-- ==== Sys2Proof/Syntax.lean ====
section
/-! DEFINITION. Sys2Proof/Syntax.lean: the steps of the machine. One constructor per row of spec/opcode_table.json: the
instructions carry the fields of their format (R243 to R250), the other rows (device steps, packets, commands, management
requests, errors) carry what names the place they act on. -/
namespace Sys2Proof

/-- Type code of a TY or TYS field (R242). -/
inductive Ty where
  | i8 | i16 | i32 | i64 | n8 | n16 | n32 | n64 | b128 | f16 | bf16 | f32 | f64 | e4m3 | e5m2 | q16n
  deriving DecidableEq, Repr

/-- The common header without OPC and FMT, which the constructor fixes (R236). -/
structure Hdr where
  gp : BitVec 4
  gn : Bool
  la : BitVec 4
  deriving DecidableEq, Repr

/-- Format 0: ALU (R243). -/
structure F0 where
  h : Hdr
  d : Reg
  a : Reg
  b : Reg
  c : Reg
  ty : Ty
  rm : BitVec 3
  mod : BitVec 8
  tys : Ty
  nan : Bool
  deriving DecidableEq, Repr

/-- Format 1: ALU with immediate (R244). -/
structure F1 where
  h : Hdr
  d : Reg
  a : Reg
  b : Reg
  ty : Ty
  rm : BitVec 3
  mod : BitVec 8
  imm : Word
  deriving DecidableEq, Repr

/-- Format 2: memory (R245). -/
structure F2 where
  h : Hdr
  d : Reg
  a : Reg
  b : Reg
  c : Reg
  ty : Ty
  sp : BitVec 2
  rd : BitVec 3
  pol : BitVec 2
  ord : BitVec 2
  sc : BitVec 2
  ix : Bool
  ixs : BitVec 2
  off : BitVec 24
  deriving DecidableEq, Repr

/-- Format 3: control (R247); fields B and C are always zero and are not kept. -/
structure F3 where
  h : Hdr
  d : Reg
  a : Reg
  mod : BitVec 8
  tline : BitVec 24
  tslot : BitVec 3
  deriving DecidableEq, Repr

/-- Format 4: engine (R248). -/
structure F4 where
  h : Hdr
  d : Reg
  a : Reg
  b : Reg
  c : Reg
  ty : Ty
  mod : BitVec 8
  deriving DecidableEq, Repr

/-- Format 5: transaction, sync, task and quarry (R249); `low` is bits 26:0, a target or an offset. -/
structure F5 where
  h : Hdr
  d : Reg
  a : Reg
  b : Reg
  c : Reg
  ord : BitVec 2
  sc : BitVec 2
  sp : BitVec 2
  mod : BitVec 8
  low : BitVec 27
  deriving DecidableEq, Repr

/-- Format 6: system (R250); field C is always zero and is not kept. -/
structure F6 where
  h : Hdr
  d : Reg
  a : Reg
  b : Reg
  sel : BitVec 12
  code : BitVec 16
  deriving DecidableEq, Repr

/-- The host-port registers whose store has no behaviour of its own (R413). -/
inductive HostReg where
  | dcrBase | dcrLog | frBase | frLog | frHead | dvec
  deriving DecidableEq, Repr

/-- Unit kinds of FENCESET and the error log (R435, R436). -/
inductive UnitKind where
  | core | cluster | home | loop | derrick
  deriving DecidableEq, Repr

/-- Where an uncorrectable error strikes data (R436): a physical address, a sector of a gang's scratchpad or shadow bank by offset, a sector of a
core's L1 or write-combining buffer or of a slab's core-side cache by context and sector number, a fibre register, or an accumulator tile. -/
inductive DataSite where
  | memory (pa : Nat)
  | scratch (gang off : Nat)
  | shadow (gang off : Nat)
  | l1 (core ctx sector : Nat)
  | buffer (core ctx sector : Nat)
  | slice (slab ctx sector : Nat)
  | register (gang fid n : Nat)
  | tile (cluster t : Nat)
  deriving DecidableEq, Repr

/-- The two kinds of link whose state PEERSET and TIERSET use (R421, R422). -/
inductive LinkKind where
  | peer | cxl
  deriving DecidableEq, Repr

/-- A delivery report (R107): the agent it is about, and the home it reaches, none for every home that can take it. -/
structure Delivery where
  agent : Nat
  home : Option Nat
  deriving DecidableEq, Repr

________________

**WHAT THIS TASK INVOLVES:**
Whole listing, every line: reproduce it exactly.

**OUTPUT OF THE EXERCISE:**
-- ==== Sys2Proof/Syntax.lean ====
section
/-! DEFINITION. Sys2Proof/Syntax.lean: the steps of the machine. One constructor per row of spec/opcode_table.json: the
instructions carry the fields of their format (R243 to R250), the other rows (device steps, packets, commands, management
requests, errors) carry what names the place they act on. -/
namespace Sys2Proof

/-- Type code of a TY or TYS field (R242). -/
inductive Ty where
  | i8 | i16 | i32 | i64 | n8 | n16 | n32 | n64 | b128 | f16 | bf16 | f32 | f64 | e4m3 | e5m2 | q16n
  deriving DecidableEq, Repr

/-- The common header without OPC and FMT, which the constructor fixes (R236). -/
structure Hdr where
  gp : BitVec 4
  gn : Bool
  la : BitVec 4
  deriving DecidableEq, Repr

/-- Format 0: ALU (R243). -/
structure F0 where
  h : Hdr
  d : Reg
  a : Reg
  b : Reg
  c : Reg
  ty : Ty
  rm : BitVec 3
  mod : BitVec 8
  tys : Ty
  nan : Bool
  deriving DecidableEq, Repr

/-- Format 1: ALU with immediate (R244). -/
structure F1 where
  h : Hdr
  d : Reg
  a : Reg
  b : Reg
  ty : Ty
  rm : BitVec 3
  mod : BitVec 8
  imm : Word
  deriving DecidableEq, Repr

/-- Format 2: memory (R245). -/
structure F2 where
  h : Hdr
  d : Reg
  a : Reg
  b : Reg
  c : Reg
  ty : Ty
  sp : BitVec 2
  rd : BitVec 3
  pol : BitVec 2
  ord : BitVec 2
  sc : BitVec 2
  ix : Bool
  ixs : BitVec 2
  off : BitVec 24
  deriving DecidableEq, Repr

/-- Format 3: control (R247); fields B and C are always zero and are not kept. -/
structure F3 where
  h : Hdr
  d : Reg
  a : Reg
  mod : BitVec 8
  tline : BitVec 24
  tslot : BitVec 3
  deriving DecidableEq, Repr

/-- Format 4: engine (R248). -/
structure F4 where
  h : Hdr
  d : Reg
  a : Reg
  b : Reg
  c : Reg
  ty : Ty
  mod : BitVec 8
  deriving DecidableEq, Repr

/-- Format 5: transaction, sync, task and quarry (R249); `low` is bits 26:0, a target or an offset. -/
structure F5 where
  h : Hdr
  d : Reg
  a : Reg
  b : Reg
  c : Reg
  ord : BitVec 2
  sc : BitVec 2
  sp : BitVec 2
  mod : BitVec 8
  low : BitVec 27
  deriving DecidableEq, Repr

/-- Format 6: system (R250); field C is always zero and is not kept. -/
structure F6 where
  h : Hdr
  d : Reg
  a : Reg
  b : Reg
  sel : BitVec 12
  code : BitVec 16
  deriving DecidableEq, Repr

/-- The host-port registers whose store has no behaviour of its own (R413). -/
inductive HostReg where
  | dcrBase | dcrLog | frBase | frLog | frHead | dvec
  deriving DecidableEq, Repr

/-- Unit kinds of FENCESET and the error log (R435, R436). -/
inductive UnitKind where
  | core | cluster | home | loop | derrick
  deriving DecidableEq, Repr

/-- Where an uncorrectable error strikes data (R436): a physical address, a sector of a gang's scratchpad or shadow bank by offset, a sector of a
core's L1 or write-combining buffer or of a slab's core-side cache by context and sector number, a fibre register, or an accumulator tile. -/
inductive DataSite where
  | memory (pa : Nat)
  | scratch (gang off : Nat)
  | shadow (gang off : Nat)
  | l1 (core ctx sector : Nat)
  | buffer (core ctx sector : Nat)
  | slice (slab ctx sector : Nat)
  | register (gang fid n : Nat)
  | tile (cluster t : Nat)
  deriving DecidableEq, Repr

/-- The two kinds of link whose state PEERSET and TIERSET use (R421, R422). -/
inductive LinkKind where
  | peer | cxl
  deriving DecidableEq, Repr

/-- A delivery report (R107): the agent it is about, and the home it reaches, none for every home that can take it. -/
structure Delivery where
  agent : Nat
  home : Option Nat
  deriving DecidableEq, Repr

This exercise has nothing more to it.